Exercise:
Transcribe word for word the lines below from the line with "syndromes (R103). -/" through the line with "(List.range (8 *", ends included.
□ □ □ □ □ □ □
/-- Settles O7: whether the opcode decodes selects the branch of `step`. -/
theorem stepRunsTheDecodedCommand : Obligations.StepRunsTheDecodedCommand := by
  intro s c rest i hpending
  constructor
  · intro hdecode
    exact step_command hpending (decode_cons_eq_ok_iff.mp hdecode).1
  · intro hdecode
    exact step_illegal hpending (decodeOp_eq_none_of_decode_ne_ok hdecode)

/-- Settles O8: the ranges hold no opcode of the table, and an illegal opcode takes the error with code 9. -/
theorem illegalOpcodesRaiseIllegalCommand : Obligations.IllegalOpcodesRaiseIllegalCommand := by
  intro s c rest hpending hop
  exact ⟨_, step_illegal hpending (decodeOp_eq_none_of_ranges hop), State.raisedCode_raise _ .illegalCommand⟩

end Sys2Proof.Machine

/-! ### The encoder's block: its content and its checks (41_hamming_encode.md) -/

namespace Sys2Proof.Machine

/-! #### Where the content stands -/

/-- The content of a codeword is what stands beside its content positions (R121). -/
theorem contentFrom_eq_zipIdx (cw : Bits) (p : Nat) :
    contentFrom p cw = ((cw.zipIdx p).filter fun x => !isParityPos x.2).map Prod.fst := by
  induction cw generalizing p with
  | nil => rfl
  | cons b rest ih =>
    rw [contentFrom, ih, List.zipIdx_cons, List.filter_cons]
    cases isParityPos p <;> simp

/-- The content positions are those beside which the content stands (R54). -/
theorem contentPositions_eq_zipIdx {cfg : Config} {cw : Bits} (hlen : cw.length = cfg.nBits) :
    contentPositions cfg = (cw.zipIdx.filter fun x => !isParityPos x.2).map Prod.snd := by
  rw [contentPositions, ← hlen, List.range_eq_range', ← List.zipIdx_map_snd, List.filter_map]
  rfl

/-- Content bit `j` of a block stands at position `cpos(j)` (R54, R121). -/
theorem stripParity_getElem? {cfg : Config} {blk : Bytes} {j q : Nat} (hlen : blk.length = cfg.dataBytes)
    (hq : cpos cfg j = some q) : (stripParity blk)[j]? = (unpack blk)[q]? := by
  have hbits : (unpack blk).length = cfg.nBits := by rw [unpack_length, hlen]; rfl
  rw [cpos, contentPositions_eq_zipIdx hbits, List.getElem?_map] at hq
  obtain ⟨⟨b, q'⟩, hget, rfl⟩ := Option.map_eq_some_iff.mp hq
  have hmem := List.mem_of_mem_filter (List.mem_of_getElem? hget)
  rw [stripParity, contentFrom_eq_zipIdx, List.getElem?_map, hget]
  exact (List.mem_zipIdx_iff_getElem?.mp hmem).symm

/-! #### What the content is -/

/-- An integer's two bytes unpack to its bits, most significant first (R64, R65). -/
theorem unpack_int16ToBytes_getElem? (x : Half) {j : Nat} (hj : j < 16) :
    (unpack (int16ToBytes x))[j]? = some (x.getLsbD (15 - j)) := by
  rw [unpack_getElem?]
  by_cases hhigh : j < 8
  · have hbyte : (int16ToBytes x)[j / 8]? = some (BitVec.ofNat 8 (x.toNat / 2 ^ 8)) := by
      rw [Nat.div_eq_of_lt hhigh]; rfl
    rw [hbyte, Option.map_some, BitVec.getLsbD_ofNat, Nat.testBit_div_two_pow, BitVec.testBit_toNat,
      Nat.mod_eq_of_lt hhigh, show 7 - j + 8 = 15 - j by omega, decide_eq_true (by omega), Bool.true_and]
  · have hbyte : (int16ToBytes x)[j / 8]? = some (BitVec.ofNat 8 (x.toNat % 2 ^ 8)) := by
      rw [show j / 8 = 1 by omega]; rfl
    rw [hbyte, Option.map_some, BitVec.getLsbD_ofNat, Nat.testBit_mod_two_pow, BitVec.testBit_toNat,
      show 7 - j % 8 = 15 - j by omega, decide_eq_true (by omega), Bool.true_and, Bool.true_and]

/-- Payload and zero padding: bit `j` is bit `7 - j mod 8` of byte `j div 8`, where bytes past the payload are 0
(R66, R67). -/
theorem unpack_padded_getElem? (payload : Bytes) {n j : Nat} (hj : j < 8 * payload.length + n) :
    (unpack payload ++ List.replicate n false)[j]? = some ((payload.getD (j / 8) 0).getLsbD (7 - j % 8)) := by
  by_cases h : j < 8 * payload.length
  · have hbyte : j / 8 < payload.length := by omega
    rw [List.getElem?_append_left (by simpa using h), unpack_getElem?]
    simp [hbyte]
  · rw [List.getElem?_append_right (by simpa using h), List.getElem?_replicate_of_lt (by simp; omega),
      List.getD_eq_default _ _ (by omega)]
    simp

/-- The content of step 1 is the layout of header, payload and padding (R62, R101). -/
theorem buildContent_getElem? {cfg : Config} (index size : Half) (flag : Byte) {payload : Bytes} {j : Nat}
    (hlen : payload.length ≤ cfg.dataBytesValid) (hj : j < cfg.contentBits) :
    (buildContent cfg index size flag payload)[j]? = some (layoutBit index size flag payload j) := by
  have hfit := Config.content_fits cfg
  have hhdr : headerBytes = 5 := rfl
  have hindex : (unpack (int16ToBytes index)).length = 16 := by simp [int16ToBytes]
  have hsize : (unpack (int16ToBytes size)).length = 16 := by simp [int16ToBytes]
  simp only [buildContent, unpack_append, unpack_cons, unpack_nil, List.append_nil, List.append_assoc, layoutBit]
  by_cases h1 : j < 16
  · rw [List.getElem?_append_left (by omega), unpack_int16ToBytes_getElem? index h1, if_pos h1]
  rw [List.getElem?_append_right (by omega), if_neg h1, hindex]
  by_cases h2 : j < 32
  · rw [List.getElem?_append_left (by omega), unpack_int16ToBytes_getElem? size (by omega), if_pos h2,
      show 15 - (j - 16) = 31 - j by omega]
  rw [List.getElem?_append_right (by omega), if_neg h2, hsize, show j - 16 - 16 = j - 32 by omega]
  by_cases h3 : j < 40
  · rw [List.getElem?_append_left (by simp; omega), byteToBits_getElem?, if_pos (by omega), if_pos h3,
      show 7 - (j - 32) = 39 - j by omega]
  rw [List.getElem?_append_right (by simp; omega), if_neg h3, byteToBits_length, show j - 32 - 8 = j - 40 by omega]
  exact unpack_padded_getElem? payload (by omega)

/-! #### Encoded blocks -/

/-- Settles O22: the block is `protect` of a content of `CONTENT_BITS` bits, of which `protect_spec` says all this. -/
theorem encodedBlocksAreValidCodewords : Obligations.EncodedBlocksAreValidCodewords := by
  intro cfg index flag payload pkt h
  obtain ⟨hlen, -, -, -, -, hblock⟩ := encodeFn_inv h
  obtain ⟨hblen, hsyn, hpar, hstrip⟩ := protect_spec cfg _ (buildContent_length cfg index _ flag payload hlen)
  rw [hblock]
  exact ⟨hblen, (validCodeword_iff _).mpr ⟨hsyn, hpar⟩, hsyn, hpar, hstrip⟩

/-- Settles O21: stripping gives back the content that was built (O22), and its bit `j` stands at `cpos(j)`. -/
theorem encodedContentFollowsTheLayout : Obligations.EncodedContentFollowsTheLayout := by
  intro cfg index flag payload pkt h
  obtain ⟨hlen, -, -, hsize, -, -⟩ := encodeFn_inv h
  obtain ⟨hblen, -, -, -, hstrip⟩ := encodedBlocksAreValidCodewords cfg index flag payload pkt h
  refine ⟨by rw [hsize, (size_toInt hlen).1], fun j q hq => ?_⟩
  have hj : j < cfg.contentBits := by
    obtain ⟨hlt, -⟩ := List.getElem?_eq_some_iff.mp hq
    rwa [contentPositions_length] at hlt
  rw [getBit_eq, ← stripParity_getElem? hblen hq, hstrip, hsize, buildContent_getElem? index _ flag hlen hj]

end Sys2Proof.Machine

/-! ### The minimum distance of the code (30 R61, 41 R110) -/

namespace Sys2Proof.Machine

/-- The syndrome of a difference is the difference of the syndromes (R103). -/
theorem syndromeFrom_zipWith_xor (p : Nat) {u v : Bits} (h : u.length = v.length) :
    syndromeFrom p (List.zipWith xor u v) = syndromeFrom p u ^^^ syndromeFrom p v := by
  induction u generalizing p v with
  | nil => simp [List.length_eq_zero_iff.mp h.symm, syndromeFrom]
  | cons b u ih =>
    cases v with
    | nil => simp at h
    | cons c v =>
      simp only [List.zipWith_cons_cons, syndromeFrom, ih (p + 1) (by simpa using h)]
      have hbit : (if (b ^^ c) then p else 0) = (if b then p else 0) ^^^ (if c then p else 0) := by
        cases b <;> cases c <;> simp
      rw [hbit]
      ac_rfl

/-- The parity of a difference is the difference of the parities (R105). -/
theorem totalParity_zipWith_xor {u v : Bits} (h : u.length = v.length) :
    totalParity (List.zipWith xor u v) = (totalParity u ^^ totalParity v) := by
  induction u generalizing v with
  | nil => cases List.length_eq_zero_iff.mp h.symm; rfl
  | cons b u ih =>
    cases v with
    | nil => simp at h
    | cons c v =>
      simp only [List.zipWith_cons_cons, totalParity, ih (by simpa using h)]
      cases b <;> cases c <;> simp

/-- The positions at which two blocks differ, in ascending order. -/
def diffPositions (a b : Memory) : List Nat :=
  (List.range (8 * a.length)).filter fun p => (getBit a p).toOption != (getBit b p).toOption

/-- Two blocks differ where the difference of their codewords is set. -/
theorem diffPositions_eq {a b : Memory} (h : a.length = b.length) :
    diffPositions a b = (List.range (List.zipWith xor (unpack a) (unpack b)).length).filter
      fun p => (List.zipWith xor (unpack a) (unpack b))[p]? == some true := by
  have hlen : (List.zipWith xor (unpack a) (unpack b)).length = 8 * a.length := by simp [h]
  rw [diffPositions, hlen]
  refine List.filter_congr fun p hp => ?_
  have hpa : p < (unpack a).length := by simpa using hp
  have hpb : p < (unpack b).length := by simpa [← h] using hp
  rw [getBit_toOption, getBit_toOption, List.getElem?_zipWith, List.getElem?_eq_getElem hpa,
    List.getElem?_eq_getElem hpb]
  cases (unpack a)[p] <;> cases (unpack b)[p] <;> rfl

/-- Between two valid codewords the positions that differ have exclusive-or 0 and are even in number: a valid codeword
plus a valid codeword is one (R61). -/
theorem diffPositions_of_validCodeword {a b : Memory} (h : a.length = b.length) (ha : ValidCodeword a)
    (hb : ValidCodeword b) : Channel.xorOf (diffPositions a b) = 0 ∧ (diffPositions a b).length % 2 = 0 := by
  obtain ⟨hsa, hpa⟩ := (validCodeword_iff a).mp ha
  obtain ⟨hsb, hpb⟩ := (validCodeword_iff b).mp hb
  have hlen : (unpack a).length = (unpack b).length := by simp [h]
  have hsyn := syndromeFrom_zipWith_xor 0 hlen
  have hpar := totalParity_zipWith_xor hlen
  rw [syndromeFrom_eq_xorOf, ← diffPositions_eq h, ← syndrome, ← syndrome, hsa, hsb] at hsyn
  rw [totalParity_eq_count, ← diffPositions_eq h, hpa, hpb] at hpar
  constructor
  · simpa using hsyn
  · simpa using hpar

theorem diffPositions_ne_nil {a b : Memory} (h : a.length = b.length) (hne : a ≠ b) : diffPositions a b ≠ [] := by
  intro hnil
  refine hne (unpack_injective (List.ext_getElem? fun p => ?_))
  by_cases hp : p < 8 * a.length
  · have := List.filter_eq_nil_iff.mp hnil p (List.mem_range.mpr hp)
    simpa [getBit_toOption] using this
  · rw [List.getElem?_eq_none (by simpa using hp), List.getElem?_eq_none (by simpa [← h] using hp)]

/-- Distinct positions, even in number, whose exclusive-or is 0, are none or at least four: two would be equal. -/
theorem four_le_length_of_xorOf_eq_zero {l : List Nat} (hne : l ≠ []) (hnodup : l.Nodup)
    (hxor : Channel.xorOf l = 0) (heven : l.length % 2 = 0) : 4 ≤ l.length := by
  match l with
  | [] => exact absurd rfl hne
  | [_] | [_, _, _] => simp at heven
  | [p, q] =>
    have hpq : p = q := by simpa [Channel.xorOf, Nat.xor_eq_zero_iff] using hxor
    simp [hpq] at hnodup
  | _ :: _ :: _ :: _ :: _ => simp

/-- Settles O24: the positions at which two valid codewords differ are a valid codeword's, and not none. -/
theorem distinctCodewordsDifferInFourPositions : Obligations.DistinctCodewordsDifferInFourPositions := by
  intro a b hlen hne ha hb
  obtain ⟨hxor, heven⟩ := diffPositions_of_validCodeword hlen ha hb
  exact four_le_length_of_xorOf_eq_zero (diffPositions_ne_nil hlen hne) (List.nodup_range.filter _) hxor heven

end Sys2Proof.Machine

/-! ### The bit/byte utilities (40_bit_byte_utilities.md) -/

namespace Sys2Proof.Machine

/-! #### A byte sequence as a number -/

/-- The number a byte sequence stands for, first byte most significant: what `bytesToInt16` and `bytesToInt32` read
before the sign (`bytesToInt16_of_length`, `bytesToInt32_of_length`). -/
def bytesValue (s : Bytes) : Nat := Nat.ofDigits 256 (s.map BitVec.toNat).reverse

@[simp] theorem bytesValue_nil : bytesValue [] = 0 := rfl

@[simp] theorem bytesValue_cons (b : Byte) (s : Bytes) :
    bytesValue (b :: s) = b.toNat * 256 ^ s.length + bytesValue s := by
  simp only [bytesValue, List.map_cons, List.reverse_cons, Nat.ofDigits_append, Nat.ofDigits_singleton,
    List.length_reverse, List.length_map]
  ring

/-- The bytes of a sequence are digits to the base 256. -/
theorem lt_of_mem_digits (s : Bytes) : ∀ d ∈ (s.map BitVec.toNat).reverse, d < 256 := by
  simp only [List.mem_reverse, List.forall_mem_map]
  exact fun b _ => b.isLt

theorem bytesValue_lt (s : Bytes) : bytesValue s < 256 ^ s.length := by
  simpa [bytesValue] using Nat.ofDigits_lt_base_pow_length (by decide) (lt_of_mem_digits s)

/-- Sequences of one length that stand for the same number are equal. -/
theorem bytesValue_injective {s s' : Bytes} (hlen : s.length = s'.length) (h : bytesValue s = bytesValue s') :
    s = s' := by
  have hdigits := Nat.ofDigits_inj_of_len_eq (by decide) (by simpa using hlen) (lt_of_mem_digits s)
    (lt_of_mem_digits s') h
  exact List.map_injective_iff.mpr (fun _ _ => BitVec.eq_of_toNat_eq) (List.reverse_injective hdigits)

/-- Numbers made of a leading digit and a rest below its weight compare by the digit first. -/
theorem leadingDigit_lt_iff {n a b c d : Nat} (hc : c < n) (hd : d < n) :
    a * n + c < b * n + d ↔ a < b ∨ a = b ∧ c < d := by
  rcases lt_trichotomy a b with h | rfl | h
  · have := Nat.mul_le_mul_right n (Nat.succ_le_of_lt h)
    rw [Nat.succ_mul] at this
    omega
  · omega
  · have := Nat.mul_le_mul_right n (Nat.succ_le_of_lt h)
    rw [Nat.succ_mul] at this
    omega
□ □ □ □ □ □ □
Expected answer:
/-- The syndrome of a difference is the difference of the syndromes (R103). -/
theorem syndromeFrom_zipWith_xor (p : Nat) {u v : Bits} (h : u.length = v.length) :
    syndromeFrom p (List.zipWith xor u v) = syndromeFrom p u ^^^ syndromeFrom p v := by
  induction u generalizing p v with
  | nil => simp [List.length_eq_zero_iff.mp h.symm, syndromeFrom]
  | cons b u ih =>
    cases v with
    | nil => simp at h
    | cons c v =>
      simp only [List.zipWith_cons_cons, syndromeFrom, ih (p + 1) (by simpa using h)]
      have hbit : (if (b ^^ c) then p else 0) = (if b then p else 0) ^^^ (if c then p else 0) := by
        cases b <;> cases c <;> simp
      rw [hbit]
      ac_rfl

/-- The parity of a difference is the difference of the parities (R105). -/
theorem totalParity_zipWith_xor {u v : Bits} (h : u.length = v.length) :
    totalParity (List.zipWith xor u v) = (totalParity u ^^ totalParity v) := by
  induction u generalizing v with
  | nil => cases List.length_eq_zero_iff.mp h.symm; rfl
  | cons b u ih =>
    cases v with
    | nil => simp at h
    | cons c v =>
      simp only [List.zipWith_cons_cons, totalParity, ih (by simpa using h)]
      cases b <;> cases c <;> simp

/-- The positions at which two blocks differ, in ascending order. -/
def diffPositions (a b : Memory) : List Nat :=
  (List.range (8 * a.length)).filter fun p => (getBit a p).toOption != (getBit b p).toOption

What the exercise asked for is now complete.